[Start of Attachment]

/-- An entry whose directions are both forgotten becomes absent (R201, R221). -/
def State.dropIfForgotten (s : State) (k : PwKey) : State :=
  match Tbl.get s.pws k with
  | some p => if p.snd.isNone && p.rcv.isNone && p.closedAt.isNone && p.state != .recalling then ({ s with pws := Tbl.del s.pws k } : State).tally .pwy 5 else s
  | none => s

/-- Is an entry being fetched from the store? Nothing of it is forgotten then (R201, R225). -/
def State.recalling (s : State) (k : PwKey) : Bool := (Tbl.get s.pws k).any fun p => p.state == .recalling

/-- A receive state is forgotten (R220). -/
def forgetReceiveState (k : PwKey) (s : State) : State :=
  match s.rcv k with
  | none => s
  | some w =>
    if k.lqp ≠ 0 || w.held != [] || s.recalling k then s
    else
      let s := s.reach (w.lastAct + s.forgetNs)
      ((s.forgetMsgs k).modPw k fun p => { p with rcv := none }).dropIfForgotten k

/-- Operations, and responses not yet sent, that wait for a pathway (R221). -/
def State.awaits (s : State) (k : PwKey) : Bool :=
  (s.resps.any fun r => match r with
    | .pkt x _ _ _ _ _ => x == k
    | .serve id => (Tbl.get s.gets id).any fun g => g.key == k) || s.ops.any fun e => s.epa e.2.fn == k.loc && e.2.d.targetEpa == k.rem && e.2.d.tc == k.tc && e.2.phase != .closing && !e.2.recv

/-- A send state is forgotten (R221). -/
def forgetSendState (k : PwKey) (s : State) : State :=
  match s.snd k with
  | none => s
  | some w =>
    if k.lqp ≠ 0 || w.una != w.next || s.chosenCharges k != [] || s.awaits k || s.recalling k then s
    else
      let s := s.reach (w.lastAct + s.forgetNs + s.freshNs + ms 65)
      (s.modPw k fun p => { p with snd := none, sticky := none }).dropIfForgotten k

/-- A lower forget time takes effect (R223). -/
def forgetChangeEffective (s : State) : State :=
  match s.forgetOld with
  | none => s
  | some (_, t) => { s.reach t with forgetOld := none }

/-- The read of an LQP context ends (R242, R244 index 6). -/
def lqpContextFetchDone (n : Nat) (s : State) : State :=
  match Tbl.get s.lqps n with
  | none => s
  | some q =>
    match q.fetching with
    | none => s
    | some id =>
      match s.takeRead id with
      | (s, some (_, .ok _)) =>
        let s := s.lqpEvict.modLqp n fun q => { q with cached := true, fetching := none }
        s.unpark { loc := s.epa q.fn, rem := q.rem, tc := q.tc, lqp := n + 1 }
      | (s, some (r, .failed)) => (s.modLqp n fun q => { q with fetching := none, cached := true }).lqpFault n r.failedAt
      | (s, none) => s

/-! ## Errors of pathway state (R245, R246) -/

/-- Owners with packets in flight that pass a test, failed with `CONTEXT_LOST`. -/
def State.loseOwners (s : State) (t : PwKey → Bool) : State :=
  let os := ((s.inflight.filter fun e => t e.1.1).map fun e => e.2.owner).dedup
  os.foldl (fun s o => s.failOwner o stTimeout dtContextLost) s

/-- An uncorrectable error closes a pathway (R246). -/
def pwyContextUncorrected (k : PwKey) (s : State) : State :=
  match Tbl.get s.pws k with
  | none => s
  | some _ =>
    let s := ((s.berr .pwy 1).loseOwners fun x => x == k).forgetMsgs k
    s.modPw k fun p => { p with snd := none, rcv := none, sticky := none, closedAt := some s.now }

/-- Timers of a pathway's packets that expired while it was being fetched take effect (R201, R214). -/
def State.lateTimers (s : State) (k : PwKey) : State :=
  ((s.flying k).filter fun e => decide (e.2.timer ≤ s.now)).foldl (fun s e => retransmitTimer k e.1 s) s

/-- A stored pathway is fetched back (R201, R225). -/
def recallComplete (k : PwKey) (s : State) : State :=
  match Tbl.get s.pws k with
  | none => s
  | some p =>
    if p.state ≠ .recalling then s
    else if s.memFenced || s.memDenied .pwy (s.storeAt k) then ((pwyContextUncorrected k s).modPw k fun p => { p with state := .cached }).unpark k
    else (((((s.evict.modPw k fun p => { p with state := .cached, lastUse := s.now }).tally .pwy 4)).unpark k).lateTimers k).dropIfForgotten k

/-- The closure of a pathway ends; a receive state that has been rebuilt since `FORGET` passed stays (R246). -/
def contextLostExpire (k : PwKey) (s : State) : State :=
  match (Tbl.get s.pws k).bind Pathway.closedAt with
  | none => s
  | some t =>
    let s := s.reach (t + s.forgetNs + s.freshNs + ms 65)
    (s.modPw k fun p => { p with closedAt := none }).dropIfForgotten k

/-- An endpoint closed for its hold (R90); `fn` below 4 shows it in its window. -/
def State.holdEndpoint (s : State) (sel : Nat) : State :=
  let s := { s with holds := Tbl.set s.holds sel (s.now + max s.forgetNs s.freshNs) }
  if sel < 4 then s.wr F.HIF_FN_STAT_EP_HOLD 1 sel else s

/-- Every pathway forgotten, every endpoint with a new epoch and held (R246, R610). -/
def State.forgetAll (s : State) : State :=
  let s := s.loseOwners fun _ => true
  let s := { s with pws := s.pws.filter fun e => e.1.lqp != 0, parked := [], walkPark := [], epochs := [], closedMsgs := s.closedMsgs.filter fun e => e.1.lqp != 0 }
  (List.range 6).foldl (fun s sel => s.holdEndpoint sel) s

/-- An uncorrectable error in a pathway's key (R246). -/
def pwyKeyUncorrected (s : State) : State := (s.berr .pwy 2).forgetAll

end Sys2Proof.Machine
end

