-- ==== Sys2Proof/Machine/Match.lean ====
section
/-! DEFINITION. Machine/Match.lean: message matching: lists, arrivals, postings, copies, pulls, overflow buffers (08). -/

namespace Sys2Proof.Machine

/-- Matching detail codes (R276). -/
def dtListInvalid : Nat := 0x0300
def dtEagerLong : Nat := 0x0301
def dtRdvWithdrawn : Nat := 0x0302
def dtRdvCancelled : Nat := 0x0303
def dtRdvNoPull : Nat := 0x0304
def dtMsgAbandoned : Nat := 0x0305
def dtProbeNoMatch : Nat := 0x0306
def dtEntryLost : Nat := 0x0307

/-- Matching notice reasons (R281). -/
def nrUnexpFull : Nat := 0x30
def nrPoolFull : Nat := 0x31
def nrRecordsFull : Nat := 0x32
def nrQuota : Nat := 0x33
def nrListNotReady : Nat := 0x34

/-! ## Capacities (08, *Exhaustion*) -/

/-- Entries of each side of the match store. -/
def State.storeCap (s : State) : Nat := s.planSize 5 / 128

/-- Pool blocks. -/
def State.poolCap (s : State) : Nat := s.planSize 6 / 4096

/-- Pool blocks in use: by a function, or by all (`fn` 4). -/
def State.blocksUsed (s : State) (fn : Nat) : Nat :=
  (s.unexp.map fun u => if u.fn = fn ∨ fn = 4 then u.blocks else 0).sum
    + (s.recs.map fun e => if e.2.fn = fn ∨ fn = 4 then e.2.parts.length else 0).sum
    + (s.copies.map fun e => if fn = 4 ∨ e.2.fn = fn then e.2.blocks else 0).sum

/-- Unexpected headers of a function. -/
def State.unexpOf (s : State) (fn : Nat) : Nat := (s.unexp.filter fun u => u.fn == fn).length

/-- Free unexpected-header entries of the device. -/
def State.freeHeaders (s : State) : Nat := s.storeCap - s.unexp.length

/-- Has a function reached its header quota? -/
def State.hdrQuota (s : State) (fn : Nat) : Bool :=
  s.on F.MTC_QUOTA_Fn_HDR_MAX 0 fn && decide (s.rd F.MTC_QUOTA_Fn_HDR_MAX 0 fn ≤ s.unexpOf fn)

/-- Can a function take `n` more pool blocks? (R264) -/
def State.poolRoom (s : State) (fn n : Nat) : Bool :=
  n == 0 || (decide (s.blocksUsed 4 + n ≤ s.poolCap)
    && (!s.on F.MTC_QUOTA_Fn_POOL_MAX 0 fn || decide (s.blocksUsed fn + n ≤ s.rd F.MTC_QUOTA_Fn_POOL_MAX 0 fn)))

/-- Are accesses of a list's matching unit to the unexpected-payload pool refused (R400)? -/
def State.poolDenied (s : State) (list : Nat) : Bool := s.memDenied (.mtc list) (s.planBase 6)

/-- Payload lost in the pool (R288 index 3). -/
def State.poolError (s : State) (list : Nat) : State := s.berr .mtc 3 { master := some (0x1D + list % 2) }

/-- Has a function reached its pool quota? -/
def State.poolQuota (s : State) (fn : Nat) : Bool :=
  s.on F.MTC_QUOTA_Fn_POOL_MAX 0 fn && decide (s.rd F.MTC_QUOTA_Fn_POOL_MAX 0 fn ≤ s.blocksUsed fn)

/-- High-water marks of the match store and of the pool. -/
def State.mtcHigh (s : State) : State :=
  let s := (s.high F.MTC_HWM_POSTED_HWM s.posted.length).high F.MTC_HWM_UNEXP_HWM s.unexp.length
  (s.high F.MTC_HWM2_BLOCKS_HWM (s.blocksUsed 4)).high F.MTC_HWM2_RECORDS_HWM s.recs.length

/-! ## Lists and their events (R248, R251, R282) -/

/-- An event of a match list (R251). -/
def State.listEvent (s : State) (fn list : Nat) (e : Evt) : State :=
  match Tbl.get s.lists (fn, list) with
  | none => s.asyncEvent fn e
  | some l =>
    if !l.eqEn then s.asyncEvent fn e
    else if Tbl.has s.eqs (fn, l.eq) then s.event fn l.eq e
    else s.bump F.CMD_ASYNC_LOST 1 fn

/-- A list enters `NOT_READY` (R248). -/
def State.listNotReady (s : State) (fn list reason src : Nat) : State :=
  match Tbl.get s.lists (fn, list) with
  | none => s
  | some l =>
    if !l.ready then s
    else
      let s := { s with lists := Tbl.set s.lists (fn, list) { l with ready := false } }
      let s := s.listEvent fn list { type := 0x10, subtype := reason, value := list, data := s.freeHeaders, peer := src }
      s.berr .mtc 6 { master := some (0x1D + list % 2) }

/-- A list returns to `READY` when there is room again (R248). -/
def listReady (fn list : Nat) (s : State) : State :=
  match Tbl.get s.lists (fn, list) with
  | none => s
  | some l =>
    if l.ready || s.freeHeaders < s.rd F.MTC_CTL_RESUME_FREE * 1024 || s.hdrQuota fn || s.poolQuota fn then s
    else
      let s := { s with lists := Tbl.set s.lists (fn, list) { l with ready := true } }
      s.listEvent fn list { type := 0x11, value := list, data := s.freeHeaders }

/-- A not-ready notice (R281). -/
def State.notReady (s : State) (rx : RxPkt) (reason : Nat) : State × Option Outcome :=
  ((s.bump F.MTC_REFUSE_NOT_READY).tally .mtc 11 1 (rx.hdr.key % 2)).noticed rx ntNotReady reason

[End of Attachment]

** What you will do **
Give back exactly the lines from the first line of the records through the line holding "def State.recalling (s", including both of those lines and leaving out all others.

** Solution **
/-- An entry whose directions are both forgotten becomes absent (R201, R221). -/
def State.dropIfForgotten (s : State) (k : PwKey) : State :=
  match Tbl.get s.pws k with
  | some p => if p.snd.isNone && p.rcv.isNone && p.closedAt.isNone && p.state != .recalling then ({ s with pws := Tbl.del s.pws k } : State).tally .pwy 5 else s
  | none => s

/-- Is an entry being fetched from the store? Nothing of it is forgotten then (R201, R225). -/
def State.recalling (s : State) (k : PwKey) : Bool := (Tbl.get s.pws k).any fun p => p.state == .recalling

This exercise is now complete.